D—H···A | D—H | H···A | D···A | D—H···A |
C3—H3···N2i | 0.95 | 2.58 | 3.434 (4) | 149 |
C1—H1B···N2ii | 0.98 | 2.71 | 3.513 (4) | 140 |
C1—H1A···I1iii | 0.98 | 3.04 | 3.999 (3) | 166 |
C1—H1C···I1iv | 0.98 | 3.06 | 3.870 (3) | 141 |
C2—H2···I1v | 0.95 | 2.99 | 3.796 (3) | 144 |
C5—H5···I1vi | 0.95 | 2.94 | 3.839 (3) | 158 |
C6—H6···I1iii | 0.95 | 3.01 | 3.916 (3) | 161 |
Symmetry codes: (i) −x+2, −y, −z; (ii) x+1/2, −y+1/2, z+1/2; (iii) −x+1, −y+1, −z+1; (iv) x−1/2, −y+1/2, z−1/2; (v) x+1/2, −y+1/2, z−1/2; (vi) x−1, y, z−1. |
Previously reported structures of four other cyano-1-methylpyridinium salts (Koplitz et al., 2003; Mague et al., 2005; Koplitz et al., 2012) include three layered compounds with all atoms, except the methyl H atoms, lying on crystallographic mirror planes. Interestingly, none of the iodide salts of the 4-, 3- and 2-cyano-1-methylpyridinium cation adopt this layer structure, possibly because the larger size and weaker hydrogen-bonding ability of iodide as compared with the smaller chloride and bromide ions provides a less restrictive set of interionic interactions.

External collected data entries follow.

-- ==== Sys2Proof/Machine/Weir.lean ====
section
/-! DEFINITION. Weir queues: units, packets, pointers, reading, thresholds, movers and the region table (R257 to R285). MV0 is
taken to be writing the first unit that waits for it (log entry 40). Pointers are kept unbounded and shown modulo 2^32. -/

namespace Sys2Proof.Machine

/-! ### Regions -/

/-- Attributes HR, TW, QR, QW (bits 3 to 0) and METRO of a block of 4 KiB (R284). -/
def State.region (s : State) (blk : Nat) : Nat × Bool :=
  let hit (e : Nat) : Bool :=
    s.bit (.regionAttr e) 31 && decide (s.fld (.regionAddr e) 9 0 ≤ blk ∧ blk ≤ s.fld (.regionAddr e) 25 16)
  match ((List.range 13).map (15 - ·)).find? hit with
  | some e => (s.fld (.regionAttr e) 3 0, s.bit (.regionAttr e) 30)
  | none => (if blk < 128 then 0 else if blk < 64 * s.fld .regionBound 3 0 then 0b1100 else 0b1011, false)
/-- A block lies in an enabled entry marked METRO, whichever entry applies to it (R285). -/
def State.regionMetro (s : State) (blk : Nat) : Bool :=
  (List.range 13).any fun i =>
    let e := 3 + i
    s.bit (.regionAttr e) 31 && s.bit (.regionAttr e) 30 && decide (s.fld (.regionAddr e) 9 0 ≤ blk ∧ blk ≤ s.fld (.regionAddr e) 25 16)
/-- An access to a window address has the attribute of a bit. -/
def State.allows (s : State) (a bit : Nat) : Bool := (s.region ((a - 0x10000000) / 4096)).1 / 2 ^ bit % 2 == 1
/-- Word of a fixed entry's address register, or of a host entry (R284). -/
def State.regionAddrWord (s : State) (e : Nat) : W32 :=
  let b := 64 * s.fld .regionBound 3 0
  match e with
  | 0 => BitVec.ofNat 32 (127 * 65536)
  | 1 => BitVec.ofNat 32 ((b - 1) * 65536 + 128)
  | 2 => BitVec.ofNat 32 (1023 * 65536 + b)
  | _ => s.reg (.regionAddr e)
/-- Word of an entry's attribute register. -/
def State.regionAttrWord (s : State) (e : Nat) : W32 :=
  match e with
  | 0 => 0x80000000
  | 1 => 0x8000000c
  | 2 => 0x8000000b
  | _ => s.reg (.regionAttr e)
/-- Write of a region entry (R80, R284, R285). Entries 0 to 2 are fixed. -/
def regionWrite (e : Nat) (attr : Bool) (v : W32) (s : State) : Except Rej State :=
  if e < 3 then (if attr then .ok s else .error (.badAddr, []))
  else if !s.bit .bootStatus 0 then .error (s.conflict 0xfe 0)
  else if attr then .ok (s.setReg (.regionAttr e) (v &&& 0xc000000f))
  else
    let first := bits v.toNat 9 0
    let last := bits v.toNat 25 16
    if first < 128 ∨ last < first then .error (.badParam, []) else .ok (s.setReg (.regionAddr e) (v &&& 0x3ff03ff))
/-- Write of REGION_BOUND (R20); it moves entries 1 and 2, so R80 refuses a change as well. -/
def regionBoundWrite (v : W32) (s : State) : Except Rej State :=
  let b := bits v.toNat 3 0
  if b < 2 ∨ 8 < b then .error (.badParam, [])
  else if b = s.fld .regionBound 3 0 then .ok s
  else if !s.bit .bootStatus 0 then .error (s.conflict 0xfe 0)
  else match (List.range 16).find? s.qOn with
    | some n => .error (s.conflict (0x20 + n) 1)
    | none =>
      if (List.range 40).any fun n => decide (13 ≤ s.curve n) then .error (s.conflict 0xfe 0)
      else .ok (s.setFld .regionBound 3 0 b)

/-! ### Movers -/

/-- A mover records a fault: cause 1 region violation, 2 uncorrectable error (R282, R283). -/
def State.moverFault (s : State) (m cause q a : Nat) : State :=
  ((s.setReg (.moverStatus m) (BitVec.ofNat 32 (2 ^ 31 + cause * 2 ^ 24 + q * 2 ^ 16))).setReg (.moverFaddr m) (BitVec.ofNat 32 a)).irqFire
    (48 + m)
/-- Write of MOVER_CTRL (R282). -/
def moverClr (v : W32) (s : State) : State :=
  ((List.range 8).filter fun m => v.getLsbD m).foldl (fun s m => (s.setReg (.moverStatus m) 0).setReg (.moverFaddr m) 0) s

/-! ### Queue geometry -/

/-- SIZE_W (R263). -/
def State.sizeW (s : State) (q : Nat) : Nat := 512 * s.fld (.weirArea q) 25 16
/-- Window address of word count p (R264). -/
def State.qAddr (s : State) (q p : Nat) : Nat := 0x10000000 + 0x1000 * s.fld (.weirArea q) 9 0 + 8 * (p % 2 ^ 32 % s.sizeW q)
/-- Word count p of a queue. -/
def State.qWord (s : State) (q p : Nat) : W64 := s.sramWord (s.qAddr q p)
/-- OWNER of a queue (R273). -/
def State.qOwner (s : State) (q : Nat) : Nat := s.fld (.weirCfg q) 30 29
/-- A threshold event of a queue (R277). -/
def State.thrFire (s : State) (q : Nat) : State :=
  let s := if s.pwr.st = .ebb ∧ q = s.fld .ebbCfg 27 24 then s.wakeLatch 7 else s
  (List.range 4).foldl (fun s k =>
    if s.bit (.routeQt k) 4 && s.fld (.routeQt k) 3 0 == q then s.produce (48 + k) else s) (s.irqFire (32 + q))
/-- The side of the threshold on which a queue stands (R277). -/
def State.thrSide (s : State) (q : Nat) : Bool :=
  let x := s.queue q
  let l := s.fld (.weirThr q) 18 0
  match s.fld (.weirThr q) 31 30 with
  | 2 => decide (l ≤ x.c - x.r)
  | 3 => decide (s.sizeW q - (x.w - x.f) < l)
  | _ => false
/-- Threshold evaluation after a change (R272 step 6, R277). -/
def State.thrEval (s : State) (q : Nat) : State :=
  let side := s.thrSide q
  let was := (s.queue q).thrHigh
  let s := s.modQueue q fun x => { x with thrHigh := side }
  if side && !was && s.qOn q then s.thrFire q else s
/-- The writer has reached a word count: the mark is lost beyond M + SIZE_W (R268). -/
def State.markCheck (s : State) (q : Nat) : State :=
  let x := s.queue q
  if x.markValid ∧ x.m + s.sizeW q < x.w then (s.setQueue q { x with markValid := false, markOver := true }).irqFire 56 else s
/-- W moves to a word count. -/
def State.setW (s : State) (q p : Nat) : State := (s.modQueue q fun x => { x with w := p }).markCheck q

/-! ### Closing packets -/

/-- The length slot (R259). -/
def lengthSlot (seq count : Nat) (ecc fault trunc flushed aborted : Bool) : W64 :=
  let bytes := 6 * count
  let valid := if count = 0 then 8 else (bytes - 1) % 8 + 1
  BitVec.ofNat 64 (seq % 256 * 2 ^ 56 + ecc.toNat * 2 ^ 52 + fault.toNat * 2 ^ 51 + trunc.toNat * 2 ^ 50 + flushed.toNat * 2 ^ 49
    + aborted.toNat * 2 ^ 48 + count * 2 ^ 32 + valid * 2 ^ 24 + bytes)
/-- The write side halts (R282). -/
def State.halt (s : State) (q : Nat) : State := s.modQueue q fun x => { x with whalt := true, abortS := true }
/-- Records dropped are counted in DROP, which saturates (R263). -/
def State.qDrop (s : State) (q k : Nat) : State := s.modQueue q fun x => { x with drop := min (2 ^ 32 - 1) (x.drop + k) }
/-- A record among the first `count` of a packet sets a flag of its length slot (R259). -/
def holds (first : Option Nat) (count : Nat) : Bool := first.elim false fun i => decide (i < count)
/-- Write the length slot of a packet that ends at a word count; a slot that cannot be written discards the packet (R259, R262,
R282). -/
def State.finishPkt (s : State) (m q : Nat) (k : Pkt) (wEnd count : Nat) (trunc aborted ecc : Bool) : State :=
  let a := s.qAddr q k.slot
  if s.allows a 0 then
    let x := s.queue q
    let s := s.sramPutWord a (lengthSlot x.seq count (holds k.ecc count || ecc) (holds k.fault count) (k.trunc || trunc) k.flushed (aborted || k.aborted))
    s.modQueue q fun y => { y with pkt := none, w := wEnd, seq := y.seq + 1, closed := y.closed ++ [(wEnd, y.seq % 256)] }
  else
    let s := if aborted then s else s.moverFault m 1 q a
    ((s.modQueue q fun y => { y with pkt := none, w := k.slot }).qDrop q count).halt q
/-- A write fault at word count p closes the packet with ABORTED; the complete records in the written words count (R282). -/
def State.abortPkt (s : State) (m q : Nat) (k : Pkt) (p cause a : Nat) : State :=
  let count := min k.count (8 * (p - (k.slot + 2)) / 6)
  ((s.moverFault m cause q a).finishPkt m q k (max p (k.slot + 1)) count false true (cause == 2)).halt q
/-- The open packet closes (R262). -/
def State.closePkt (s : State) (m q : Nat) (trunc : Bool) : State :=
  match (s.queue q).pkt with
  | none => s
  | some k =>
    let p := k.slot + 2 + 6 * k.count / 8
    if k.part.isEmpty then s.finishPkt m q k p k.count trunc false false
    else
      let a := s.qAddr q p
      if s.allows a 0 then
        (s.sramPutWord a (BitVec.ofNat 64 (ofLe k.part))).finishPkt m q k (p + 1) k.count trunc false false
      else s.abortPkt m q k p 1 a
/-- Write whole words from a word count; the count of the first that its region refuses. -/
def State.putWords (s : State) (q : Nat) : Nat → List W64 → State × Option Nat
  | _, [] => (s, none)
  | p, w :: ws => if s.allows (s.qAddr q p) 0 then (s.sramPutWord (s.qAddr q p) w).putWords q (p + 1) ws else (s, some p)
/-- Cut bytes into whole words; the rest stays over. The first number bounds the count. -/
def wholeWords : Nat → List Byte → List W64 × List Byte
  | 0, bs => ([], bs)
  | k + 1, bs =>
    if bs.length < 8 then ([], bs)
    else
      let (ws, rest) := wholeWords k (bs.drop 8)
      (BitVec.ofNat 64 (ofLe (bs.take 8)) :: ws, rest)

The molecular structure of the title compound is illustrated in Fig. 1. In the crystal, the cations form inversion dimers via weak pairwise C2—H2···N2 hydrogen bonds (Table 1). In the dimers the pyridinium rings are parallel to one another with their mean planes separated by a normal distance of ca 0.28 Å. Weak C1—H1B···N2 interactions between adjacent dimers generate a layer lying parallel to (101), with the remaining hydrogen atoms forming C—H···I interactions (Table 1). The latter reinforce the construction of the layers as well as tying them together into a three-dimensional structure (Fig. 2).
In contrast to 3-cyano-1-methylpyridinium iodide (Koplitz et al., 2003) where each iodide ion interacts with three C—H groups, in the title compound each anion is linked by five C—H groups which may reflect the more linear shape of the cation in the present structure.